- [DIRECTIONS] Below is a listing. Quote from it, exactly, the lines from the one containing "val : TWord" down to the one containing "mirrorTx : Option MirrorMsg := none", both ends included, and nothing else.

- [EXCERPTED DATA]
──────

-- ==== Sys2Proof/Word.lean ====
section
/-! DEFINITION. The word types of the G9: 64-bit words, bytes and the word-with-tally that every carrier of
Table 5-2 moves (R136, R139). -/

namespace Sys2Proof

/-- A 64-bit word: every register (R2) and every memory word. -/
abbrev Word := BitVec 64

/-- A byte of memory, and the width of a tally (R136). -/
abbrev Byte := BitVec 8

/-- A 64-bit value together with its tally byte (R136, R139). -/
structure TWord where
  /-- The 64 value bits. -/
  val : Word
  /-- The tally byte. -/
  tal : Byte
  deriving DecidableEq, Repr, Inhabited

/-- Zero with tally 0: what g0 reads as (R93) and what zeroed memory holds (Table 5-1). -/
def TWord.zero : TWord := ⟨0, 0⟩

/-- The eight words of a 64-byte line, word 0 at the lowest address (every cache level, ch. 7). -/
abbrev Line := List TWord

/-- A line of eight zero words with tally 0. -/
def Line.zero : Line := List.replicate 8 TWord.zero

/-- The word positions of a packet that carries no data: tally 0xFF in each (Table 5-2). -/
def Line.unused : Line := List.replicate 8 ⟨0, 0xFF⟩

end Sys2Proof
end

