-- ==== Sys2Proof/Syntax.lean ====
section
/-! DEFINITION. The commands of the G9: one constructor for each row of spec/opcode_table.json, with the row's
operands. An OA64 instruction carries its thread and every field of its format (Table 4-7), reserved fields included;
a message carries the holder and the line it concerns; a command of a requester carries its identity (R216). -/

namespace Sys2Proof

/-- Who issues a register access or a command: the identity that the source interface stamps (R216). -/
inductive Requester where
  /-- A thread, in whichever world it stands. -/
  | thread (t : BitVec 10)
  /-- Cordage on a management core. -/
  | mgmt (c : BitVec 2)
  /-- The Bowline core, in the secure world. -/
  | bowline
  /-- The manager of a host port, through BAR0. -/
  | manager (h : BitVec 1)
  /-- A tenant slice. -/
  | tenant (s : BitVec 12)
  /-- A host that does not hold the manager role, through BAR0 (R395). -/
  | host (h : BitVec 1)
  deriving DecidableEq, Repr, Inhabited

/-- What a TAP instruction register holds (R41). -/
inductive TapInstr where
  | bypass | idcode | other (code : BitVec 8)
  deriving DecidableEq, Repr, Inhabited

/-- The leaky buckets of correctable errors (R213, R276). -/
inductive Bucket where
  | core (q : BitVec 6) | l2 (q : BitVec 6) | llc (s : BitVec 6) | channel (m : BitVec 4)
  deriving DecidableEq, Repr, Inhabited

/-- A window as its exporter announces it (R435): its number, validity and rights, generation, size and aperture offset in
units of 2 MiB, and LOCAL_BASE. -/
structure PeerWin where
  win : BitVec 4
  valid : Bool
  wr : Bool
  rd : Bool
  gen : BitVec 8
  size : BitVec 16
  aper : BitVec 15
  base : BitVec 52
  deriving DecidableEq, Repr, Inhabited
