/-- A PC_REPAIR or PC_ACK transfer in flight. -/
structure PcMsg where
  kind : PcKind
  ack : Bool := false
  page : Nat
  /-- The channel it goes to and the channel it comes from. -/
  dst : Nat
  src : Nat
  line : Nat := 0
  hold : Bool := false
  fail : Bool := false
  flags : Nat := 0
  data : Line := Line.unused
  /-- Payload word 0 of its second flit (Table 10-4). -/
  word : Word := 0
  pkt : Pkt := {}
  deriving DecidableEq, Repr, Inhabited

/-- A repair or rebuild that a page master runs (R268, R271). -/
structure PcJob where
  page : Nat
  repair : Bool
  requesters : List Nat
  got : List (Nat × Nat × Nat × Line)
  acksLeft : Nat := 0
  /-- A NOTE for the page arrived after its GATHER was sent (R268). -/
  noted : Bool := false
  deriving DecidableEq, Repr, Inhabited

/-- One memory channel beyond its registers. -/
structure ChanSt where
  /-- Pair-buffer lines with their data, oldest first, at most 64 (R259). -/
  pairBuf : List (Nat × Line) := []
  /-- Note filter: pages with the epochs of their entry, oldest first, at most 256 (R267). -/
  noteFilter : List (Nat × Nat) := []
  /-- Rebuild queue: pages with the epochs from which they are rebuilt, at most 1,024 (R267, R268). -/
  rebuildQ : List (Nat × Nat) := []
  jobs : List PcJob := []
  /-- Repairs waiting for one of the four running slots (R271). -/
  repairQ : List (Nat × Nat) := []
  /-- Pages whose writes are held (R271). -/
  holdPages : List Nat := []
  heldWrites : List Msg := []
  /-- Requests held by the calibration window (R279). -/
  calHeld : List Msg := []
  /-- Split operations held by the calibration window. -/
  calSplit : List (Requester × Word) := []
  inCal : Bool := false
  calStart : Nat := 0
  /-- Reads that wait for a repair. -/
  repairReads : List Msg := []
  /-- Journal slots: (page, its 256 check bytes as 32 words) (R268). -/
  journal : List (Nat × List Word) := []
  bucket : Nat := 0
  /-- The epoch of its bucket's last leak (R276). -/
  leak : Nat := 0
  splitLock : Bool := false
  /-- Rows redirected to spare rows (bank, row), the spare rows used, and DEGRADED, which lasts until the module is replaced
  (R273). -/
  spared : List (Nat × Nat) := []
  spares : Nat := 0
  degraded : Bool := false
  /-- Rows with a line that was written after a repair and read again (R273). -/
  reread : List (Nat × Nat) := []
  patternRunning : Bool := false
  deriving DecidableEq, Repr, Inhabited

/-! ## Almanac (ch. 21) -/

/-- One record of the ring (Table 21-1); the CRC is computed when a slot is read (R474). `due` records wait for the
mirror (R481). -/
structure AlmRec where
  epoch : Word
  seq : Nat
  code : Nat
  sev : Nat
  afterDrop : Bool
  trip : Bool
  start : Bool
  cls : Nat
  src : Nat
  p0 : Nat
  p1 : Nat
  p2 : Nat
  /-- It waits for the mirror (R481); it has been mirrored. -/
  due : Bool
  mirrored : Bool := false
  deriving DecidableEq, Repr, Inhabited

/-- Almanac beyond its registers (R475–R483). -/
structure Alm where
  /-- The ring's slots; an unlisted slot holds no record. -/
  ring : SMap (Option AlmRec) := []
  /-- The SEQ the next accepted record takes. -/
  nextSeq : Nat := 0
  newestSlot : Nat := 0
  /-- A record of severity n was dropped since the last accepted one (bit n). -/
  dropped : Nat := 0
  /-- The next record is the first of a start-up. -/
  startNext : Bool := false
  /-- Flash: the mirror's records by mirror slot. -/
  mirror : SMap (Option AlmRec) := []
  /-- Flash: next mirror slot to write, retired blocks, whether mirroring stopped, whether it holds any record. -/
  mNext : Nat := 0
  mRetired : List Nat := []
  mStop : Bool := false
  mSeq : Nat := 0
  mAny : Bool := false
  /-- Mirroring waits for the Bowline image after a module reset (R481). -/
  mWait : Bool := true
  /-- A trip's flush takes every record of severity error or above (R482). -/
  flushing : Bool := false
  deriving DecidableEq, Repr, Inhabited

/-! ## Hawser (ch. 18) -/

/-- An outbound aperture access of a thread (R433): the peer address it is for, the stamp it carries and its word. -/
structure HawsReq where
  port : Nat
  thread : Nat
  write : Bool
  pa : Nat
  win : Nat
  gen : Nat
  peer : Nat
  data : Line := Line.zero
  mask : Word := 0
  retries : Nat := 0
  /-- Refused with STALE_WINDOW: it waits for the peer's ANNOUNCE (R436). -/
  stale : Bool := false
  deriving DecidableEq, Repr, Inhabited

/-- A mirrored point write in a port's queue (R350, R440). -/
structure MirrorMsg where
  point : Nat
  val : TWord
  epoch : Word
  word2 : Word
  deriving DecidableEq, Repr, Inhabited

/-- One Hawser port beyond its registers. -/
structure HawsPort where
  /-- LOCAL_BASE of each peer-table entry. -/
  peerBase : SMap Nat := []
  /-- The committed form of each window: its HAWS_WIN_LOC and HAWS_WIN_PEER words. -/
  active : SMap (Word × Word) := []
  /-- A commit waits for the peer's acknowledgement since this epoch. -/
  annSent : Option Nat := none
  /-- An ANNOUNCE of the peer is not yet acknowledged. -/
  annAck : Bool := false
  /-- Mirrored writes not yet sent, at most 4,096 (R440). -/
  mirrorQ : List MirrorMsg := []
  /-- The last mirrored write that left the port, its value as it crossed the link (R438, R440). -/
  mirrorTx : Option MirrorMsg := none
  /-- The cable-present input says that a cable is there (HCPRS_N low, R26). -/
  cable : Bool := false
  /-- Failed replays of the packet being replayed (R430). -/
  replays : Nat := 0
  /-- A TIME request is not yet answered (R439). -/
  timeOut : Bool := false
  /-- Epoch of the last TIME request. -/
  timeAt : Nat := 0
  /-- Epoch at which TRAINING began (R431). -/
  trainAt : Nat := 0
  /-- The last TIME answer given to the peer: t1, t2 and t3. -/
  timeTx : Option (Word × Word × Word) := none
  /-- The last answer to an inbound request: 0 data, 1 WRITE_ACK, 2 STALE_WINDOW, 3 NO_WINDOW, 4 NO_RIGHT, 5 refused by
  the home; with its data. -/
  lastResp : Option (Nat × Line) := none
  /-- One more than the epoch second of the last lost-mirror record. -/
  gapSecond : Nat := 0
  deriving DecidableEq, Repr, Inhabited

/-! ## Epoch source (ch. 11) -/

/-- A TOD message that waits for its edge (R286): seconds, offset, quality, and the epoch at which it ended. -/
structure TodMsg where
  sec : Nat
  off : Nat
  q : Nat
  ended : Nat
  /-- The checksum was valid. -/
  ok : Bool
  deriving DecidableEq, Repr, Inhabited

──────

- [WRITTEN RESPONSE]
  val : TWord
  epoch : Word
  word2 : Word
  deriving DecidableEq, Repr, Inhabited

/-- One Hawser port beyond its registers. -/
structure HawsPort where
  /-- LOCAL_BASE of each peer-table entry. -/
  peerBase : SMap Nat := []
  /-- The committed form of each window: its HAWS_WIN_LOC and HAWS_WIN_PEER words. -/
  active : SMap (Word × Word) := []
  /-- A commit waits for the peer's acknowledgement since this epoch. -/
  annSent : Option Nat := none
  /-- An ANNOUNCE of the peer is not yet acknowledged. -/
  annAck : Bool := false
  /-- Mirrored writes not yet sent, at most 4,096 (R440). -/
  mirrorQ : List MirrorMsg := []
  /-- The last mirrored write that left the port, its value as it crossed the link (R438, R440). -/
  mirrorTx : Option MirrorMsg := none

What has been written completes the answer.